> _What to produce_
Reproduce all of the entries below exactly, without a single change.

'''

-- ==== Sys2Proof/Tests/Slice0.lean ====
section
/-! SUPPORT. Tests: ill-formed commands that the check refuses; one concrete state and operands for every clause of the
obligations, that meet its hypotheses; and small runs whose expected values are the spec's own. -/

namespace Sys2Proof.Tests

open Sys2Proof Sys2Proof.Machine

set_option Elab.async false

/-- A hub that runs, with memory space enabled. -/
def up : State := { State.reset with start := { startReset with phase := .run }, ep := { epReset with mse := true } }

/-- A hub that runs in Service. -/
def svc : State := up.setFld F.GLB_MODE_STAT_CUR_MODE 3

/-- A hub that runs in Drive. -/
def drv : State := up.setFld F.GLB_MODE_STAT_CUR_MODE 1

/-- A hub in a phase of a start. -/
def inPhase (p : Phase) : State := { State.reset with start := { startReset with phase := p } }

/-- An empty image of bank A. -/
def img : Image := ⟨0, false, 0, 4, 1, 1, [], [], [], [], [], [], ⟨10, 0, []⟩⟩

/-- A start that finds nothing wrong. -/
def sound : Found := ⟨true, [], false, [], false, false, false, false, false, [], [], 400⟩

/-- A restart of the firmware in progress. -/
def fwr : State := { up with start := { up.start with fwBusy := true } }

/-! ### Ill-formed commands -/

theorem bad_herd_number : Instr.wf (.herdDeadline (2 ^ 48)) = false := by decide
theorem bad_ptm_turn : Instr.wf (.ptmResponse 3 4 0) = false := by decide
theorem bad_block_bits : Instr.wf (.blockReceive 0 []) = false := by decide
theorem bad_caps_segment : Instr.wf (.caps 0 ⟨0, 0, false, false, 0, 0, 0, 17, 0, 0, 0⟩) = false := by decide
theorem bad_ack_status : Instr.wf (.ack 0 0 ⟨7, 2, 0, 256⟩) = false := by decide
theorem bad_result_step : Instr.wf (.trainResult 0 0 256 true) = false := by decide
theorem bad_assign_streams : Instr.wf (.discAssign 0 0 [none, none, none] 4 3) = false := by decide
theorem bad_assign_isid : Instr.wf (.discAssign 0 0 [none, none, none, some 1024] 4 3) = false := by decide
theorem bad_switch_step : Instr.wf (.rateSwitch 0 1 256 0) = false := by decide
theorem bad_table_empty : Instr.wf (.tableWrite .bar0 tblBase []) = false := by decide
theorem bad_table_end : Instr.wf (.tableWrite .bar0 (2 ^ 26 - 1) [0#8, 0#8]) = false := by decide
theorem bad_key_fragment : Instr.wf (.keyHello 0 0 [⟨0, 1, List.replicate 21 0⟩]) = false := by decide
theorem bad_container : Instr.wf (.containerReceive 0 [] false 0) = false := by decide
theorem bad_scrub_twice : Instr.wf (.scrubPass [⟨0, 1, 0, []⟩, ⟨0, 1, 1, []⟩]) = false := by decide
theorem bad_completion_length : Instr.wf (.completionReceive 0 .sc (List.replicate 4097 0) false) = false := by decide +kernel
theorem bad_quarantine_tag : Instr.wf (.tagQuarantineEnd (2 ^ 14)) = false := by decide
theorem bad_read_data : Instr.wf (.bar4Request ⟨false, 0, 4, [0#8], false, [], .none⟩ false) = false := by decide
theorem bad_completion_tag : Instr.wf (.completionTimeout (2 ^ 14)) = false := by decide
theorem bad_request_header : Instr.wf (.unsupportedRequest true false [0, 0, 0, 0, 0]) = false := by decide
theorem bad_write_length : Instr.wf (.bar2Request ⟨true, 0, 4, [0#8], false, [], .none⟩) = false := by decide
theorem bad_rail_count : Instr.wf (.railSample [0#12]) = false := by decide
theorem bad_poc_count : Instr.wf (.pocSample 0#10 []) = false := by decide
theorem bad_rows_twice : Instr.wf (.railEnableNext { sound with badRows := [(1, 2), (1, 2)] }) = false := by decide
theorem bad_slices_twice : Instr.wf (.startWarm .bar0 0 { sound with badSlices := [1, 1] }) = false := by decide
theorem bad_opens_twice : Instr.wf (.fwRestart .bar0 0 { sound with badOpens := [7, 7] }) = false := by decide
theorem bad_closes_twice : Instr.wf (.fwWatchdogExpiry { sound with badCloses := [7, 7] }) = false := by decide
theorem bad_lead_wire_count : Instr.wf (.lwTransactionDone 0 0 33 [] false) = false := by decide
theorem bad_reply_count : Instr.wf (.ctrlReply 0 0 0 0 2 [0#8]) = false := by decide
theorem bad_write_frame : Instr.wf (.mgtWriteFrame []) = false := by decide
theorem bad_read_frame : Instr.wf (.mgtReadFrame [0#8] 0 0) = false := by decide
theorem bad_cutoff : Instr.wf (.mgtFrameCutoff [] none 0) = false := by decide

'''

> _Answer_
-- ==== Sys2Proof/Tests/Slice0.lean ====
section
/-! SUPPORT. Tests: ill-formed commands that the check refuses; one concrete state and operands for every clause of the
obligations, that meet its hypotheses; and small runs whose expected values are the spec's own. -/

namespace Sys2Proof.Tests

open Sys2Proof Sys2Proof.Machine

set_option Elab.async false

/-- A hub that runs, with memory space enabled. -/
def up : State := { State.reset with start := { startReset with phase := .run }, ep := { epReset with mse := true } }

/-- A hub that runs in Service. -/
def svc : State := up.setFld F.GLB_MODE_STAT_CUR_MODE 3

/-- A hub that runs in Drive. -/
def drv : State := up.setFld F.GLB_MODE_STAT_CUR_MODE 1

/-- A hub in a phase of a start. -/
def inPhase (p : Phase) : State := { State.reset with start := { startReset with phase := p } }

/-- An empty image of bank A. -/
def img : Image := ⟨0, false, 0, 4, 1, 1, [], [], [], [], [], [], ⟨10, 0, []⟩⟩

/-- A start that finds nothing wrong. -/
def sound : Found := ⟨true, [], false, [], false, false, false, false, false, [], [], 400⟩

/-- A restart of the firmware in progress. -/
def fwr : State := { up with start := { up.start with fwBusy := true } }

/-! ### Ill-formed commands -/

theorem bad_herd_number : Instr.wf (.herdDeadline (2 ^ 48)) = false := by decide
theorem bad_ptm_turn : Instr.wf (.ptmResponse 3 4 0) = false := by decide
theorem bad_block_bits : Instr.wf (.blockReceive 0 []) = false := by decide
theorem bad_caps_segment : Instr.wf (.caps 0 ⟨0, 0, false, false, 0, 0, 0, 17, 0, 0, 0⟩) = false := by decide
theorem bad_ack_status : Instr.wf (.ack 0 0 ⟨7, 2, 0, 256⟩) = false := by decide
theorem bad_result_step : Instr.wf (.trainResult 0 0 256 true) = false := by decide
theorem bad_assign_streams : Instr.wf (.discAssign 0 0 [none, none, none] 4 3) = false := by decide
theorem bad_assign_isid : Instr.wf (.discAssign 0 0 [none, none, none, some 1024] 4 3) = false := by decide
theorem bad_switch_step : Instr.wf (.rateSwitch 0 1 256 0) = false := by decide
theorem bad_table_empty : Instr.wf (.tableWrite .bar0 tblBase []) = false := by decide
theorem bad_table_end : Instr.wf (.tableWrite .bar0 (2 ^ 26 - 1) [0#8, 0#8]) = false := by decide
theorem bad_key_fragment : Instr.wf (.keyHello 0 0 [⟨0, 1, List.replicate 21 0⟩]) = false := by decide
theorem bad_container : Instr.wf (.containerReceive 0 [] false 0) = false := by decide
theorem bad_scrub_twice : Instr.wf (.scrubPass [⟨0, 1, 0, []⟩, ⟨0, 1, 1, []⟩]) = false := by decide
theorem bad_completion_length : Instr.wf (.completionReceive 0 .sc (List.replicate 4097 0) false) = false := by decide +kernel
theorem bad_quarantine_tag : Instr.wf (.tagQuarantineEnd (2 ^ 14)) = false := by decide
theorem bad_read_data : Instr.wf (.bar4Request ⟨false, 0, 4, [0#8], false, [], .none⟩ false) = false := by decide
theorem bad_completion_tag : Instr.wf (.completionTimeout (2 ^ 14)) = false := by decide
theorem bad_request_header : Instr.wf (.unsupportedRequest true false [0, 0, 0, 0, 0]) = false := by decide
theorem bad_write_length : Instr.wf (.bar2Request ⟨true, 0, 4, [0#8], false, [], .none⟩) = false := by decide
theorem bad_rail_count : Instr.wf (.railSample [0#12]) = false := by decide
theorem bad_poc_count : Instr.wf (.pocSample 0#10 []) = false := by decide
theorem bad_rows_twice : Instr.wf (.railEnableNext { sound with badRows := [(1, 2), (1, 2)] }) = false := by decide
theorem bad_slices_twice : Instr.wf (.startWarm .bar0 0 { sound with badSlices := [1, 1] }) = false := by decide
theorem bad_opens_twice : Instr.wf (.fwRestart .bar0 0 { sound with badOpens := [7, 7] }) = false := by decide
theorem bad_closes_twice : Instr.wf (.fwWatchdogExpiry { sound with badCloses := [7, 7] }) = false := by decide
theorem bad_lead_wire_count : Instr.wf (.lwTransactionDone 0 0 33 [] false) = false := by decide
theorem bad_reply_count : Instr.wf (.ctrlReply 0 0 0 0 2 [0#8]) = false := by decide
theorem bad_write_frame : Instr.wf (.mgtWriteFrame []) = false := by decide
theorem bad_read_frame : Instr.wf (.mgtReadFrame [0#8] 0 0) = false := by decide
theorem bad_cutoff : Instr.wf (.mgtFrameCutoff [] none 0) = false := by decide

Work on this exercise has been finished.